### GIVEN ENTRIES
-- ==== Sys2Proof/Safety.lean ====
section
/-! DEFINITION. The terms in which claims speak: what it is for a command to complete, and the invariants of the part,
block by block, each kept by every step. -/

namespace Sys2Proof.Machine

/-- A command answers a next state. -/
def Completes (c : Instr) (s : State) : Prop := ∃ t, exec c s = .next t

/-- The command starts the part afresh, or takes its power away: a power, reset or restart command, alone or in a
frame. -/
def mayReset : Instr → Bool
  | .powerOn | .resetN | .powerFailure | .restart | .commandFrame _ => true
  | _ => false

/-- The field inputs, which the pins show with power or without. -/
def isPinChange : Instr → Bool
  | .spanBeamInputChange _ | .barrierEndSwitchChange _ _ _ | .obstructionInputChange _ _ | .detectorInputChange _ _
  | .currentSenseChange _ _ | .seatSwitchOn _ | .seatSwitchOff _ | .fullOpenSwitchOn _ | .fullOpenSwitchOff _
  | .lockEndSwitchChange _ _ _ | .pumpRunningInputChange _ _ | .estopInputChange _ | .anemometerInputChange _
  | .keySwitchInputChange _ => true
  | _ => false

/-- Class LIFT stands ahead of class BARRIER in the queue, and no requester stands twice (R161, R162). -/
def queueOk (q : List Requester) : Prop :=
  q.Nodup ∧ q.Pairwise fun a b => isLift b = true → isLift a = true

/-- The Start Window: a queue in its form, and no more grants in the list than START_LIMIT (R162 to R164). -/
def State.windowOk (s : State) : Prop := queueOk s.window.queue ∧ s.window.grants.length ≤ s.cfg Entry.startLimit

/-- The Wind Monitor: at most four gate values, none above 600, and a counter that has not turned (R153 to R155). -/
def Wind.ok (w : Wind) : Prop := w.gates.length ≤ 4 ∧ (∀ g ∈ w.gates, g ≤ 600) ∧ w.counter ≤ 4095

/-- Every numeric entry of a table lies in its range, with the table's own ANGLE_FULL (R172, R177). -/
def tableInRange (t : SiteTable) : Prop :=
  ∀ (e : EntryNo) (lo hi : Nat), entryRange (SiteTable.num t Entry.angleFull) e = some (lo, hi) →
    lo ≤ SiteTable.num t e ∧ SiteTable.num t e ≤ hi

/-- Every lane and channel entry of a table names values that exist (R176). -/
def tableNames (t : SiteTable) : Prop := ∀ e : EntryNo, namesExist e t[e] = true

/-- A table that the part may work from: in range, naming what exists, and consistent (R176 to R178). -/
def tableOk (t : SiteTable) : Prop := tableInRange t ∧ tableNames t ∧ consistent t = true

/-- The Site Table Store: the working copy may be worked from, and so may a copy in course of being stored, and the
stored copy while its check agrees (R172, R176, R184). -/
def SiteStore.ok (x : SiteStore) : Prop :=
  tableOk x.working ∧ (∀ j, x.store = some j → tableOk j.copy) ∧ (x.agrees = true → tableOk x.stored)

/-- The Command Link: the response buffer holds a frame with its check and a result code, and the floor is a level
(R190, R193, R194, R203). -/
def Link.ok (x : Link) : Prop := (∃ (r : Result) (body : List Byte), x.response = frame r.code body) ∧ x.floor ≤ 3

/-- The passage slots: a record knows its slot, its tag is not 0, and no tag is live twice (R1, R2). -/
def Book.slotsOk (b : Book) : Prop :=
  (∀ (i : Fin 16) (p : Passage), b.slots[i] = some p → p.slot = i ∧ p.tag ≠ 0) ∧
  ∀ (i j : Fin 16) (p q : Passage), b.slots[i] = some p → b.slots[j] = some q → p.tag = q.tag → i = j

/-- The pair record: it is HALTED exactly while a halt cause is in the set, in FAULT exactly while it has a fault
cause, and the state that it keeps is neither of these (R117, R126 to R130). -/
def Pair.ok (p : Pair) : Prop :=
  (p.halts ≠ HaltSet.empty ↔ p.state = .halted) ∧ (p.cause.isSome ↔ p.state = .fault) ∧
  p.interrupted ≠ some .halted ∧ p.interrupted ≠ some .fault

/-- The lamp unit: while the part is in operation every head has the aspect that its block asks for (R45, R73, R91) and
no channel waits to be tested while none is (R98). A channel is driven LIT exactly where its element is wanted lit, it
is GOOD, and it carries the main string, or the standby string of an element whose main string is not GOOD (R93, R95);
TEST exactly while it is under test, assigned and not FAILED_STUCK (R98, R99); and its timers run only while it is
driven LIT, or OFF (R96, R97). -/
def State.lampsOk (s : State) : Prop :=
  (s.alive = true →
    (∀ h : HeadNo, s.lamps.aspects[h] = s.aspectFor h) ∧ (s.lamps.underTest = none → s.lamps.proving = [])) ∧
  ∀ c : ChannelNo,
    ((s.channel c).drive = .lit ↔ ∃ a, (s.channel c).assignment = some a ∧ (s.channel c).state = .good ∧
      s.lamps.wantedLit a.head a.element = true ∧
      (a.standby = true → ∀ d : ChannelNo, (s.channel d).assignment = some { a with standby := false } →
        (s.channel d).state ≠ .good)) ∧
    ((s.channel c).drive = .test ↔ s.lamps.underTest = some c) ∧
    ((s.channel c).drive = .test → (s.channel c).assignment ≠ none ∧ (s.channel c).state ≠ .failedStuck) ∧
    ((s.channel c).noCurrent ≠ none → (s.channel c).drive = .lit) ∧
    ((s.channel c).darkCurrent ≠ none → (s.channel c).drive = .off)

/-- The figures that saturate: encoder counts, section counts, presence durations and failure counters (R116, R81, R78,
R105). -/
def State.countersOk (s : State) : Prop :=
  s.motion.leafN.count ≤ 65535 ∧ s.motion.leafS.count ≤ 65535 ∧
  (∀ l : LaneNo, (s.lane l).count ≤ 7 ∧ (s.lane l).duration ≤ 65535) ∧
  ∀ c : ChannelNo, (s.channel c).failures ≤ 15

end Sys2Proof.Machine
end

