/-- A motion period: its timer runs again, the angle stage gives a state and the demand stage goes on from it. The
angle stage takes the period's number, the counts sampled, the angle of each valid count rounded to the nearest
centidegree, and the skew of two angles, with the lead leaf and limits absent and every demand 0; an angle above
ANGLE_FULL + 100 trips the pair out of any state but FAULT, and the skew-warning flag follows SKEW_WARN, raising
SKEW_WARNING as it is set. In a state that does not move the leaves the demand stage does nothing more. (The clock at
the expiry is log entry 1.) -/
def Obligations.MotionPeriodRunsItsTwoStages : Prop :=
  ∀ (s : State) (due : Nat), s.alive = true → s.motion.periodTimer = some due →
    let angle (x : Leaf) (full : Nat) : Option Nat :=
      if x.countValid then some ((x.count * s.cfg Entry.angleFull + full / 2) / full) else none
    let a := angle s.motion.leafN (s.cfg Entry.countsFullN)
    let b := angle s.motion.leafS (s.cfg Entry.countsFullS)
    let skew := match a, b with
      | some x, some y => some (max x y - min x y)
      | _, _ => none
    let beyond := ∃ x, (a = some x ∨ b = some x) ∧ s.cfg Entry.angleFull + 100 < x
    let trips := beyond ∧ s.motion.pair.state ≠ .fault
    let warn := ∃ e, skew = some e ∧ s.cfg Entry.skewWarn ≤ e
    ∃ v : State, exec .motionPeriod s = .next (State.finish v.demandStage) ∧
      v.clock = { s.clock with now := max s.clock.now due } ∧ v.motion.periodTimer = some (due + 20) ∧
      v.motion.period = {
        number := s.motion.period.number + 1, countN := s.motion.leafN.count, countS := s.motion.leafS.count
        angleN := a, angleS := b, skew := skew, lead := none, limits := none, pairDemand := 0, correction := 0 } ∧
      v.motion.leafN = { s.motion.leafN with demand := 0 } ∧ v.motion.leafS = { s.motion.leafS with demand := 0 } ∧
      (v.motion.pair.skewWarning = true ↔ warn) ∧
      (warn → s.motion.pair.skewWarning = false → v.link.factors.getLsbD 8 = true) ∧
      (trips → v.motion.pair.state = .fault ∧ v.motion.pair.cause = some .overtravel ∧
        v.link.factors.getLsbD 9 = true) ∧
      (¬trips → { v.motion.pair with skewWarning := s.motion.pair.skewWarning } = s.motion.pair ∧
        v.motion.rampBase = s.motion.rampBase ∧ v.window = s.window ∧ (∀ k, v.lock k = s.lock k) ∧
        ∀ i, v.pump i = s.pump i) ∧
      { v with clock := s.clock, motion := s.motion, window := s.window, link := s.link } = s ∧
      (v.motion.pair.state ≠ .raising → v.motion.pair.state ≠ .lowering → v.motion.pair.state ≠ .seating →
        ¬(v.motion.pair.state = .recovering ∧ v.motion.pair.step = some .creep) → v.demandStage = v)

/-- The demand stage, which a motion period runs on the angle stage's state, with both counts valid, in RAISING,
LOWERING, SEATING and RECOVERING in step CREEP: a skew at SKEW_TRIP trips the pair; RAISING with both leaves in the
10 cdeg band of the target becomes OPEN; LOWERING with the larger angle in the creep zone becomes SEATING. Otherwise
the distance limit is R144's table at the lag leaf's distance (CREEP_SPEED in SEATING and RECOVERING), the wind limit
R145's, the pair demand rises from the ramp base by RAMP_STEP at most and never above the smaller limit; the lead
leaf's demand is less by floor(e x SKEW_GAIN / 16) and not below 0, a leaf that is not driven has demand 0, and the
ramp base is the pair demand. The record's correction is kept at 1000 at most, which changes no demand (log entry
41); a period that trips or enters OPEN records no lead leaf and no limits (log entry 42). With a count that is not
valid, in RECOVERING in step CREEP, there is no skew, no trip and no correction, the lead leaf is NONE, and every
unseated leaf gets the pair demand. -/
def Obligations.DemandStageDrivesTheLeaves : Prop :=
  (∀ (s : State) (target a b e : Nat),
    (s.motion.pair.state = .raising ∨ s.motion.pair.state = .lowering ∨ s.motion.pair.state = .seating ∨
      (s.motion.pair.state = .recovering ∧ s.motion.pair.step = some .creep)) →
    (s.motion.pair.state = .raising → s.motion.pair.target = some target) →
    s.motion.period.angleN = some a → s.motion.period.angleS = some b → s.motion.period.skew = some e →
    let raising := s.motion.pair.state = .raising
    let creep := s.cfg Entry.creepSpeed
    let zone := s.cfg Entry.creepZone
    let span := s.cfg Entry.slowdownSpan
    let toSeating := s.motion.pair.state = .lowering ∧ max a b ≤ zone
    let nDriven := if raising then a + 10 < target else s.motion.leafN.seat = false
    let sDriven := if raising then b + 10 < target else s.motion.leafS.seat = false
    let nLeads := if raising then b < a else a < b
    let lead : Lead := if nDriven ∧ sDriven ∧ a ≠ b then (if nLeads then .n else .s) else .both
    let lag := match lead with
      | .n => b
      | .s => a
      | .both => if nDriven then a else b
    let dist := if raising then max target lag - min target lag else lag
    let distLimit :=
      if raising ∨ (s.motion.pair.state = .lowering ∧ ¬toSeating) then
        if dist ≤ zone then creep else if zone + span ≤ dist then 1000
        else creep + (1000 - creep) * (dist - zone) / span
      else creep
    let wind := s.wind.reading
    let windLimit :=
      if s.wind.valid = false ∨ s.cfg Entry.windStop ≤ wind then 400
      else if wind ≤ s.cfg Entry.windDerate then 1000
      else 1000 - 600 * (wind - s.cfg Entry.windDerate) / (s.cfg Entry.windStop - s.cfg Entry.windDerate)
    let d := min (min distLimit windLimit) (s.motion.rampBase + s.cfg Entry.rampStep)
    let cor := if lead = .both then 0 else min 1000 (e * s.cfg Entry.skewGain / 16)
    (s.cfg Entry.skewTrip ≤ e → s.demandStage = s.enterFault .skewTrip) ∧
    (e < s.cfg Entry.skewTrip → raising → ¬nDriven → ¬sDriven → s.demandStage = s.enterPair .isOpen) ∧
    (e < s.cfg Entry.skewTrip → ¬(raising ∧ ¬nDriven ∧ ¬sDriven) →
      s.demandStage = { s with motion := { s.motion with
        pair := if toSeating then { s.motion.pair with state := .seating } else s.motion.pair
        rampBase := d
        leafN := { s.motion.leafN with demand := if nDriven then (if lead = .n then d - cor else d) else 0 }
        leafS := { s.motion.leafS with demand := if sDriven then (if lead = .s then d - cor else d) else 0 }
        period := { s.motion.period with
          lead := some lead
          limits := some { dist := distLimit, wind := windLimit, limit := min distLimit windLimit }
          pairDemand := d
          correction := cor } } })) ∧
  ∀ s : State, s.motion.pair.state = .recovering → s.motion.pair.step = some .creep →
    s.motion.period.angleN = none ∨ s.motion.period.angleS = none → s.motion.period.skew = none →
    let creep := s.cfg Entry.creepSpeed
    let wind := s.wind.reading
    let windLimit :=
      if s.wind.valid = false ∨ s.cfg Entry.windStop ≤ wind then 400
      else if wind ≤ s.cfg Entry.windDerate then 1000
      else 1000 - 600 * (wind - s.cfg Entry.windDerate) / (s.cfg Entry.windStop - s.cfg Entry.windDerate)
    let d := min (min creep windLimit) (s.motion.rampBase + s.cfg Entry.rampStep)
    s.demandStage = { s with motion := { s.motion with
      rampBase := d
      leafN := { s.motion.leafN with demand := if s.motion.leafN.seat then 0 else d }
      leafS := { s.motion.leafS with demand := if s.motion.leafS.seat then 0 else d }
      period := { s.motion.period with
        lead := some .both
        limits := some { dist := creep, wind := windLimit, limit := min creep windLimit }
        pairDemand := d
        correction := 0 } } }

### WORK TO COMPLETE
Your answer should be a single number: the count of lines in the listing that contain the word "limits".

### REPLY TO THE TASK
5